WHAT NEEDS TO BE DONE: Using the data below, return the stretch from the line that contains "j v).dram = s.dram := rfl" through the line that contains "j v).net = s.net := rfl", both included, exactly as it stands and nothing beyond it.
== Segment start ==
-- ==== Sys2Proof/Laws/State.lean ====
section
/-!
SUPPORT. What each update of the state does to each of its fields, and the reads of registers after writes, so that no proof
unfolds a record update.
-/

set_option Elab.async false

namespace Sys2Proof.Machine

/-! ### One lemma for each field and update -/

@[simp] theorem State.setS_agenda (s : State) (n : SReg) (v : Word) : (s.setS n v).agenda = s.agenda := rfl
@[simp] theorem State.setS_arg (s : State) (n : SReg) (v : Word) : (s.setS n v).arg = s.arg := rfl
@[simp] theorem State.setS_draw (s : State) (n : SReg) (v : Word) : (s.setS n v).draw = s.draw := rfl
@[simp] theorem State.setS_ticket (s : State) (n : SReg) (v : Word) : (s.setS n v).ticket = s.ticket := rfl
@[simp] theorem State.setS_me (s : State) (n : SReg) (v : Word) : (s.setS n v).me = s.me.setS n v := rfl
@[simp] theorem State.setS_myJob (s : State) (n : SReg) (v : Word) : (s.setS n v).myJob = s.myJob := rfl
@[simp] theorem State.setS_streams (s : State) (n : SReg) (v : Word) : (s.setS n v).streams = s.streams := rfl
@[simp] theorem State.setS_jobs (s : State) (n : SReg) (v : Word) : (s.setS n v).jobs = s.jobs := rfl
@[simp] theorem State.setS_locks (s : State) (n : SReg) (v : Word) : (s.setS n v).locks = s.locks := rfl
@[simp] theorem State.setS_lastIssue (s : State) (n : SReg) (v : Word) : (s.setS n v).lastIssue = s.lastIssue := rfl
@[simp] theorem State.setS_time (s : State) (n : SReg) (v : Word) : (s.setS n v).time = s.time := rfl
@[simp] theorem State.setS_regs (s : State) (n : SReg) (v : Word) : (s.setS n v).regs = s.regs := rfl
@[simp] theorem State.setS_sch (s : State) (n : SReg) (v : Word) : (s.setS n v).sch = s.sch := rfl
@[simp] theorem State.setS_guide (s : State) (n : SReg) (v : Word) : (s.setS n v).guide = s.guide := rfl
@[simp] theorem State.setS_mm (s : State) (n : SReg) (v : Word) : (s.setS n v).mm = s.mm := rfl
@[simp] theorem State.setS_dram (s : State) (n : SReg) (v : Word) : (s.setS n v).dram = s.dram := rfl
@[simp] theorem State.setS_net (s : State) (n : SReg) (v : Word) : (s.setS n v).net = s.net := rfl
@[simp] theorem State.setS_sys (s : State) (n : SReg) (v : Word) : (s.setS n v).sys = s.sys := rfl

@[simp] theorem State.setV_agenda (s : State) (n : VNum) (v : VReg) : (s.setV n v).agenda = s.agenda := rfl
@[simp] theorem State.setV_arg (s : State) (n : VNum) (v : VReg) : (s.setV n v).arg = s.arg := rfl
@[simp] theorem State.setV_draw (s : State) (n : VNum) (v : VReg) : (s.setV n v).draw = s.draw := rfl
@[simp] theorem State.setV_ticket (s : State) (n : VNum) (v : VReg) : (s.setV n v).ticket = s.ticket := rfl
@[simp] theorem State.setV_me (s : State) (n : VNum) (v : VReg) : (s.setV n v).me = s.me.setV n.toNat v := rfl
@[simp] theorem State.setV_myJob (s : State) (n : VNum) (v : VReg) : (s.setV n v).myJob = s.myJob := rfl
@[simp] theorem State.setV_streams (s : State) (n : VNum) (v : VReg) : (s.setV n v).streams = s.streams := rfl
@[simp] theorem State.setV_jobs (s : State) (n : VNum) (v : VReg) : (s.setV n v).jobs = s.jobs := rfl
@[simp] theorem State.setV_locks (s : State) (n : VNum) (v : VReg) : (s.setV n v).locks = s.locks := rfl
@[simp] theorem State.setV_lastIssue (s : State) (n : VNum) (v : VReg) : (s.setV n v).lastIssue = s.lastIssue := rfl
@[simp] theorem State.setV_time (s : State) (n : VNum) (v : VReg) : (s.setV n v).time = s.time := rfl
@[simp] theorem State.setV_regs (s : State) (n : VNum) (v : VReg) : (s.setV n v).regs = s.regs := rfl
@[simp] theorem State.setV_sch (s : State) (n : VNum) (v : VReg) : (s.setV n v).sch = s.sch := rfl
@[simp] theorem State.setV_guide (s : State) (n : VNum) (v : VReg) : (s.setV n v).guide = s.guide := rfl
@[simp] theorem State.setV_mm (s : State) (n : VNum) (v : VReg) : (s.setV n v).mm = s.mm := rfl
@[simp] theorem State.setV_dram (s : State) (n : VNum) (v : VReg) : (s.setV n v).dram = s.dram := rfl
@[simp] theorem State.setV_net (s : State) (n : VNum) (v : VReg) : (s.setV n v).net = s.net := rfl
@[simp] theorem State.setV_sys (s : State) (n : VNum) (v : VReg) : (s.setV n v).sys = s.sys := rfl

@[simp] theorem State.setVAt_agenda (s : State) (n : VNum) (j : Nat) (v : VReg) : (s.setVAt n j v).agenda = s.agenda := rfl
@[simp] theorem State.setVAt_arg (s : State) (n : VNum) (j : Nat) (v : VReg) : (s.setVAt n j v).arg = s.arg := rfl
@[simp] theorem State.setVAt_draw (s : State) (n : VNum) (j : Nat) (v : VReg) : (s.setVAt n j v).draw = s.draw := rfl
@[simp] theorem State.setVAt_ticket (s : State) (n : VNum) (j : Nat) (v : VReg) : (s.setVAt n j v).ticket = s.ticket := rfl
@[simp] theorem State.setVAt_me (s : State) (n : VNum) (j : Nat) (v : VReg) : (s.setVAt n j v).me = s.me.setV (n.toNat + j) v := rfl
@[simp] theorem State.setVAt_myJob (s : State) (n : VNum) (j : Nat) (v : VReg) : (s.setVAt n j v).myJob = s.myJob := rfl
@[simp] theorem State.setVAt_streams (s : State) (n : VNum) (j : Nat) (v : VReg) : (s.setVAt n j v).streams = s.streams := rfl
@[simp] theorem State.setVAt_jobs (s : State) (n : VNum) (j : Nat) (v : VReg) : (s.setVAt n j v).jobs = s.jobs := rfl
@[simp] theorem State.setVAt_locks (s : State) (n : VNum) (j : Nat) (v : VReg) : (s.setVAt n j v).locks = s.locks := rfl
@[simp] theorem State.setVAt_lastIssue (s : State) (n : VNum) (j : Nat) (v : VReg) : (s.setVAt n j v).lastIssue = s.lastIssue := rfl
@[simp] theorem State.setVAt_time (s : State) (n : VNum) (j : Nat) (v : VReg) : (s.setVAt n j v).time = s.time := rfl
@[simp] theorem State.setVAt_regs (s : State) (n : VNum) (j : Nat) (v : VReg) : (s.setVAt n j v).regs = s.regs := rfl
@[simp] theorem State.setVAt_sch (s : State) (n : VNum) (j : Nat) (v : VReg) : (s.setVAt n j v).sch = s.sch := rfl
@[simp] theorem State.setVAt_guide (s : State) (n : VNum) (j : Nat) (v : VReg) : (s.setVAt n j v).guide = s.guide := rfl
@[simp] theorem State.setVAt_mm (s : State) (n : VNum) (j : Nat) (v : VReg) : (s.setVAt n j v).mm = s.mm := rfl
@[simp] theorem State.setVAt_dram (s : State) (n : VNum) (j : Nat) (v : VReg) : (s.setVAt n j v).dram = s.dram := rfl
@[simp] theorem State.setVAt_net (s : State) (n : VNum) (j : Nat) (v : VReg) : (s.setVAt n j v).net = s.net := rfl
@[simp] theorem State.setVAt_sys (s : State) (n : VNum) (j : Nat) (v : VReg) : (s.setVAt n j v).sys = s.sys := rfl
== Segment end ==
EXPECTED ANSWER:
@[simp] theorem State.setVAt_dram (s : State) (n : VNum) (j : Nat) (v : VReg) : (s.setVAt n j v).dram = s.dram := rfl
@[simp] theorem State.setVAt_net (s : State) (n : VNum) (j : Nat) (v : VReg) : (s.setVAt n j v).net = s.net := rfl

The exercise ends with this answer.